• PROBLEM DESCRIPTION
Repeat exactly the lines of the entries below from the one with "opened (R171). -/" through the one with "lastE : Bool := false", both ends included, and nothing else.

BEGIN DATA

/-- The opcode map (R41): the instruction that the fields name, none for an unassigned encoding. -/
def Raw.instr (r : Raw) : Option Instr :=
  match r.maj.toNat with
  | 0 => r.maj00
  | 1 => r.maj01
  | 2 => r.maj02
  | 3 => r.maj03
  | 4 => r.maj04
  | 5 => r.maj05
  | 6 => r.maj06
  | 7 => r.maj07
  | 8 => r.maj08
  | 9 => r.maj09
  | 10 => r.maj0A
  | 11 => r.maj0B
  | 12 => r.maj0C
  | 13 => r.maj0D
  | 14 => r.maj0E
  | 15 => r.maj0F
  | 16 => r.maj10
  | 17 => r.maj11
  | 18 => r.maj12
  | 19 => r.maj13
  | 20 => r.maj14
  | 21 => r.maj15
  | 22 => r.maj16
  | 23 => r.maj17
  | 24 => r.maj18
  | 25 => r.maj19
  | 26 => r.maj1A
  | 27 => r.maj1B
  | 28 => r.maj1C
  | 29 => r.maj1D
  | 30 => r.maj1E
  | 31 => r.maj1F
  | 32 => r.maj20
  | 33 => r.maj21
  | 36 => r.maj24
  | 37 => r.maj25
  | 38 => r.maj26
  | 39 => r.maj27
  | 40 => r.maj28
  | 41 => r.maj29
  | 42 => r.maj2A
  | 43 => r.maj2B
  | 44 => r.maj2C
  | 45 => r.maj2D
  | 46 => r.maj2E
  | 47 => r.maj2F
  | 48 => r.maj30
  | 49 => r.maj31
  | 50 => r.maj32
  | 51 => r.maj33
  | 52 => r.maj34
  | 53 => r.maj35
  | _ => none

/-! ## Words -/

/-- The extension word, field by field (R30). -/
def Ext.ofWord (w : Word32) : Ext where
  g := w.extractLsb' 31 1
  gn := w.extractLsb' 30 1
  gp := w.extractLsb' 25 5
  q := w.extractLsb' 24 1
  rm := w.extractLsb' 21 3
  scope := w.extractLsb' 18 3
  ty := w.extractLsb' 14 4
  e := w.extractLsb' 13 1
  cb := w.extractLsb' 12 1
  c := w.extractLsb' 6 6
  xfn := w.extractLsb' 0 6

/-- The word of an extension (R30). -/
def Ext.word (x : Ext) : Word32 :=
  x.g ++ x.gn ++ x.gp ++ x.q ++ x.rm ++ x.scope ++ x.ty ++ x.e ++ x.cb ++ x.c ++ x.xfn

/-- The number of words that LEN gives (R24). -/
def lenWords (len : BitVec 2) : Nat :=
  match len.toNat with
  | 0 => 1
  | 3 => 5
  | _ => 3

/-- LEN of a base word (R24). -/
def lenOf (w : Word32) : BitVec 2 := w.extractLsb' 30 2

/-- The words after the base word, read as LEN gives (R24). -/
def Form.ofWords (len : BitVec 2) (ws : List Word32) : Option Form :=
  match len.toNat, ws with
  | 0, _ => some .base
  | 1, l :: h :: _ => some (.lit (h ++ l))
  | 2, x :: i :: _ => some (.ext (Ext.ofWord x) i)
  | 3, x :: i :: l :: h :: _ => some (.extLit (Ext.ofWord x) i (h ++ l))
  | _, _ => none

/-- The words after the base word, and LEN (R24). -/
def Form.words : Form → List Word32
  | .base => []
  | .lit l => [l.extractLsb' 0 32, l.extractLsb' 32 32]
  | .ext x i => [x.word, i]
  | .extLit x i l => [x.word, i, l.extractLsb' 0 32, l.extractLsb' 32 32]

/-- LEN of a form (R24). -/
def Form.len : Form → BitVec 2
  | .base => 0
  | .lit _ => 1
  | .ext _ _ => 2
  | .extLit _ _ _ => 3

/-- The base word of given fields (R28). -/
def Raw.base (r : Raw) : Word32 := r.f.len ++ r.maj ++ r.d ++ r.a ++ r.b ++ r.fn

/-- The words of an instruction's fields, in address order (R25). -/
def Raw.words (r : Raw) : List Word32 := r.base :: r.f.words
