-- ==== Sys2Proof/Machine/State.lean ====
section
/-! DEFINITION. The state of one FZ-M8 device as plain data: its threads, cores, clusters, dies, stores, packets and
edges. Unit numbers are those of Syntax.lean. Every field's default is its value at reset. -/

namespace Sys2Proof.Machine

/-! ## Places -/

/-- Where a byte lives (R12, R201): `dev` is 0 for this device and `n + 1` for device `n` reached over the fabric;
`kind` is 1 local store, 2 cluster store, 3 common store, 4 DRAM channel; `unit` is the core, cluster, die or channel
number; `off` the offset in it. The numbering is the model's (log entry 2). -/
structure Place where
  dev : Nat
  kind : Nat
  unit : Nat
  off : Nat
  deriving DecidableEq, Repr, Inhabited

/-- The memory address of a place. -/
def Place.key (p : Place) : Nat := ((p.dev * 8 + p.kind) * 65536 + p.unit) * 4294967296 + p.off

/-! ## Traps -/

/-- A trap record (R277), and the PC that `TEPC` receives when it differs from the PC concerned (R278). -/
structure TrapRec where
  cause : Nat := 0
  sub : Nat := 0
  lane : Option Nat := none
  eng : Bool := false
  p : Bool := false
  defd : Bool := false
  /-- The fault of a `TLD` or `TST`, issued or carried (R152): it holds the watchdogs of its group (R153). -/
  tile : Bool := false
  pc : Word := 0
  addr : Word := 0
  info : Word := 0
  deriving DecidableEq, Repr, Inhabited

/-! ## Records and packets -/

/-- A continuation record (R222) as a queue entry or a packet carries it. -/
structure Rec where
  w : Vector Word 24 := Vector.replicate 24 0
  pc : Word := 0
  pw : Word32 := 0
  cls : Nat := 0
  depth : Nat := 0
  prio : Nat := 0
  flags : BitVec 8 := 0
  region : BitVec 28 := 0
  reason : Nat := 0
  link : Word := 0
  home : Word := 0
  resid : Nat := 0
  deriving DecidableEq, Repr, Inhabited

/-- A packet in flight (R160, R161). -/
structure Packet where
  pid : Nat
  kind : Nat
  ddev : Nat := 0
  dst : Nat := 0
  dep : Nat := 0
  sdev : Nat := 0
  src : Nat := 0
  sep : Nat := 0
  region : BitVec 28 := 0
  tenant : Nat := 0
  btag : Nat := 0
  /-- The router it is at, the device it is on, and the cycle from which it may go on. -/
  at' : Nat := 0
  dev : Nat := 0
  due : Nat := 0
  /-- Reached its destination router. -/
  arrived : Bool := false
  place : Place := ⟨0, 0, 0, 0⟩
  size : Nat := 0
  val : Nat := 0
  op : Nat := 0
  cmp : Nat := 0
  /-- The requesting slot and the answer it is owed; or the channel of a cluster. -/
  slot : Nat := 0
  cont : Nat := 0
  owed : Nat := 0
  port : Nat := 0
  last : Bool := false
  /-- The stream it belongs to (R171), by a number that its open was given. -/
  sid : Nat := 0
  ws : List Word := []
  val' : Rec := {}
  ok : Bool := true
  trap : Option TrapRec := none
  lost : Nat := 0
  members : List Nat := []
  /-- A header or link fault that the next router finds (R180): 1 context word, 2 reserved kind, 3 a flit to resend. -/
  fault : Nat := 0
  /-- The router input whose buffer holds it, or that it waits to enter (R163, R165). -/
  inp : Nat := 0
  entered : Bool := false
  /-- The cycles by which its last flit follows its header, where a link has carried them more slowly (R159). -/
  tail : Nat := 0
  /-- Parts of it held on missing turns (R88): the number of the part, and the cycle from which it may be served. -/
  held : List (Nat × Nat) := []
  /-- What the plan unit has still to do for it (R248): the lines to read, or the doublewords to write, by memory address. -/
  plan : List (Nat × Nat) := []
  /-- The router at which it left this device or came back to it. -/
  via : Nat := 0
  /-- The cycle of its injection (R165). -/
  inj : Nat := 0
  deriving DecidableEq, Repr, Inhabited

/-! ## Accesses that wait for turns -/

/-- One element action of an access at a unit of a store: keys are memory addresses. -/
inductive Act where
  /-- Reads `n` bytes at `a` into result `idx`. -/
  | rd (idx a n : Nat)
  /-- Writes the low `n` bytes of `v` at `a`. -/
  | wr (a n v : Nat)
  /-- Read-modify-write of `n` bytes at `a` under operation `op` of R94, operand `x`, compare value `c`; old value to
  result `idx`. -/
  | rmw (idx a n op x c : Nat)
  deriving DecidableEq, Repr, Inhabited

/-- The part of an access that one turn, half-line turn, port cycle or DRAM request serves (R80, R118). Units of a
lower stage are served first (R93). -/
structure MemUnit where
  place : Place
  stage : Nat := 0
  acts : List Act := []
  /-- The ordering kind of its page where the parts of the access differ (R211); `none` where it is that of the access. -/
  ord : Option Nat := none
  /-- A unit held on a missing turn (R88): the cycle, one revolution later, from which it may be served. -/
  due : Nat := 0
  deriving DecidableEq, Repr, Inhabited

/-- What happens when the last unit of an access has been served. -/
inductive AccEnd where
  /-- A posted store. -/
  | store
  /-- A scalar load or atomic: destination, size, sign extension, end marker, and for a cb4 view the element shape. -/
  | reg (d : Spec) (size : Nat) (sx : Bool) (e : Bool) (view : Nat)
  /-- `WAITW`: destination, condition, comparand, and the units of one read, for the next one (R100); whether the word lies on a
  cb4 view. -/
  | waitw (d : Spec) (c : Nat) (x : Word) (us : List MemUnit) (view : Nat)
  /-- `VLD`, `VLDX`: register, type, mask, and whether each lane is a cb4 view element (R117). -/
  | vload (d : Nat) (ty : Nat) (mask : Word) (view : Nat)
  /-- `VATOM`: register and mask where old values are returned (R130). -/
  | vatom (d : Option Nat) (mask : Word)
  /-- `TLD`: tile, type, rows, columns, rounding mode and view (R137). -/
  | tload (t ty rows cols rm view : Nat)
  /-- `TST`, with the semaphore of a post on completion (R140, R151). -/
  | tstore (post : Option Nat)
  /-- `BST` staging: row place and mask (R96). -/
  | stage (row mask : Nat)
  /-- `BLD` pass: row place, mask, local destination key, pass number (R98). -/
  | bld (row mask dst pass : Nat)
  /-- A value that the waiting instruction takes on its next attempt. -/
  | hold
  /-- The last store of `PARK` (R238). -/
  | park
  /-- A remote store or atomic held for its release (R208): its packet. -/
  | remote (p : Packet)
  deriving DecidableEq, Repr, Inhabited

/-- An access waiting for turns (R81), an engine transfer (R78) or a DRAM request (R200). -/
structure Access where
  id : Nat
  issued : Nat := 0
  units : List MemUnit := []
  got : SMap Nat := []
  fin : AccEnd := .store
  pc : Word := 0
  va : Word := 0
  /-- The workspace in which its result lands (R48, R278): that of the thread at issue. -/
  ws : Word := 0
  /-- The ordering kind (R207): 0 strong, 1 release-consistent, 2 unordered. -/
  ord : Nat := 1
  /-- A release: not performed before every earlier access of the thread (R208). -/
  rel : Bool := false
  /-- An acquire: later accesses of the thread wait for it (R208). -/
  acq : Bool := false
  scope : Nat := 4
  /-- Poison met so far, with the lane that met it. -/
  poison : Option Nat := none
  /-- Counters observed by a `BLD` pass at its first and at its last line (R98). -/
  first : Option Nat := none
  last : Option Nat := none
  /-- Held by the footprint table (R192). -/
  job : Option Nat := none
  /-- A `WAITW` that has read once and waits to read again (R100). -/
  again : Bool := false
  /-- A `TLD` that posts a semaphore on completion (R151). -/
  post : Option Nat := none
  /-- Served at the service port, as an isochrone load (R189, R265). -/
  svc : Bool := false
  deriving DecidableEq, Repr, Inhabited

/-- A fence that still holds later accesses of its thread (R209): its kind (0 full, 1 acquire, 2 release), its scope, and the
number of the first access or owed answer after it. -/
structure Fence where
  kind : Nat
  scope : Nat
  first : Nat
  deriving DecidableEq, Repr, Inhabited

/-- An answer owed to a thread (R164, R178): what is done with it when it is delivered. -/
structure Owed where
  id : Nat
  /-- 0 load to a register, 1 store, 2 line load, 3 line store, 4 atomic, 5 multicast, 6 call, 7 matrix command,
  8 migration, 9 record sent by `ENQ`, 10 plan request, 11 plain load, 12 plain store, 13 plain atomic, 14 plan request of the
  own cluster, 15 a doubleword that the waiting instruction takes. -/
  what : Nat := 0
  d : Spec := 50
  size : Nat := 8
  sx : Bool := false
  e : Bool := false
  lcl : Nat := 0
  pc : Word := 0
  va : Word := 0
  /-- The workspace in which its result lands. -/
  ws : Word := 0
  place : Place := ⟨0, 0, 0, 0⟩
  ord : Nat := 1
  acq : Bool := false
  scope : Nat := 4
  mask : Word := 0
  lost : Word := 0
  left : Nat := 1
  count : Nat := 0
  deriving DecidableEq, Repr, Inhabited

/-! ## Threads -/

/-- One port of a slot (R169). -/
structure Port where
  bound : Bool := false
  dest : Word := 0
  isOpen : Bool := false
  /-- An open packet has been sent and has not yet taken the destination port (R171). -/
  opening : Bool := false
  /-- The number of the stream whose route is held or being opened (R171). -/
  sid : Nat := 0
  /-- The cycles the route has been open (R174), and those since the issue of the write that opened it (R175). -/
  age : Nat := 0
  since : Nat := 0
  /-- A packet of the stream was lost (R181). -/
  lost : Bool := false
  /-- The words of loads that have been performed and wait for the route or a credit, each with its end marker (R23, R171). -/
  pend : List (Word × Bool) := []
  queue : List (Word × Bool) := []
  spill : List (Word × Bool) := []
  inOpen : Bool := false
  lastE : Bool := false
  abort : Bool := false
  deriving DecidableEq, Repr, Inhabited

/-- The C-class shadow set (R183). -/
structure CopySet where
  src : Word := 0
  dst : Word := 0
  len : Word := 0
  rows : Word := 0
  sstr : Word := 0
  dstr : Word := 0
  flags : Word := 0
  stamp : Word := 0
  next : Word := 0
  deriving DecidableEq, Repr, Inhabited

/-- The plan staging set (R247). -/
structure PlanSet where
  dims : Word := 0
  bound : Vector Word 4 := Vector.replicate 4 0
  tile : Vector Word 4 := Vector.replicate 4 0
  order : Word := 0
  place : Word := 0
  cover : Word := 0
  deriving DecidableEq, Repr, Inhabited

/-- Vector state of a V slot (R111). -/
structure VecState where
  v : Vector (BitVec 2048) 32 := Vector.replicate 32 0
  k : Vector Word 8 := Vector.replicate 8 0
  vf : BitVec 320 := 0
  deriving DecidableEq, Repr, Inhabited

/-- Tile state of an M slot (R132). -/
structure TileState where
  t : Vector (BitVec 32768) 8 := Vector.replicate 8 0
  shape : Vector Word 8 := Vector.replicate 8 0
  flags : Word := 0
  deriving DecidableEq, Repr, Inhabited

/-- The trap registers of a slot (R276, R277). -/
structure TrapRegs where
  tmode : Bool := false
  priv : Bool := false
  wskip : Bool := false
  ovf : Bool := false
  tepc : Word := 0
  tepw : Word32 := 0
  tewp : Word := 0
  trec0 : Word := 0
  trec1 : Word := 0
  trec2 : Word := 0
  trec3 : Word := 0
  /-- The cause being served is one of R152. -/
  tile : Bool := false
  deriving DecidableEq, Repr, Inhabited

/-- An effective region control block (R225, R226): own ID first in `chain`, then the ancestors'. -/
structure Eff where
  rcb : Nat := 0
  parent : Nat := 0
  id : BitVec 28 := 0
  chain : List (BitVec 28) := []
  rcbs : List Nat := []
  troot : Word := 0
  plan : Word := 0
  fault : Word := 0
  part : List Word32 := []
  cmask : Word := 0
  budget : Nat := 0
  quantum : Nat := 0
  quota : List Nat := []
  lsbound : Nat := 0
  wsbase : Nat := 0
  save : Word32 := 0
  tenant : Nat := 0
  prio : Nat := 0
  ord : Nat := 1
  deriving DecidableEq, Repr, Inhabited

END DATA

• WRITTEN ANSWER
  /-- The number of the stream whose route is held or being opened (R171). -/
  sid : Nat := 0
  /-- The cycles the route has been open (R174), and those since the issue of the write that opened it (R175). -/
  age : Nat := 0
  since : Nat := 0
  /-- A packet of the stream was lost (R181). -/
  lost : Bool := false
  /-- The words of loads that have been performed and wait for the route or a credit, each with its end marker (R23, R171). -/
  pend : List (Word × Bool) := []
  queue : List (Word × Bool) := []
  spill : List (Word × Bool) := []
  inOpen : Bool := false
  lastE : Bool := false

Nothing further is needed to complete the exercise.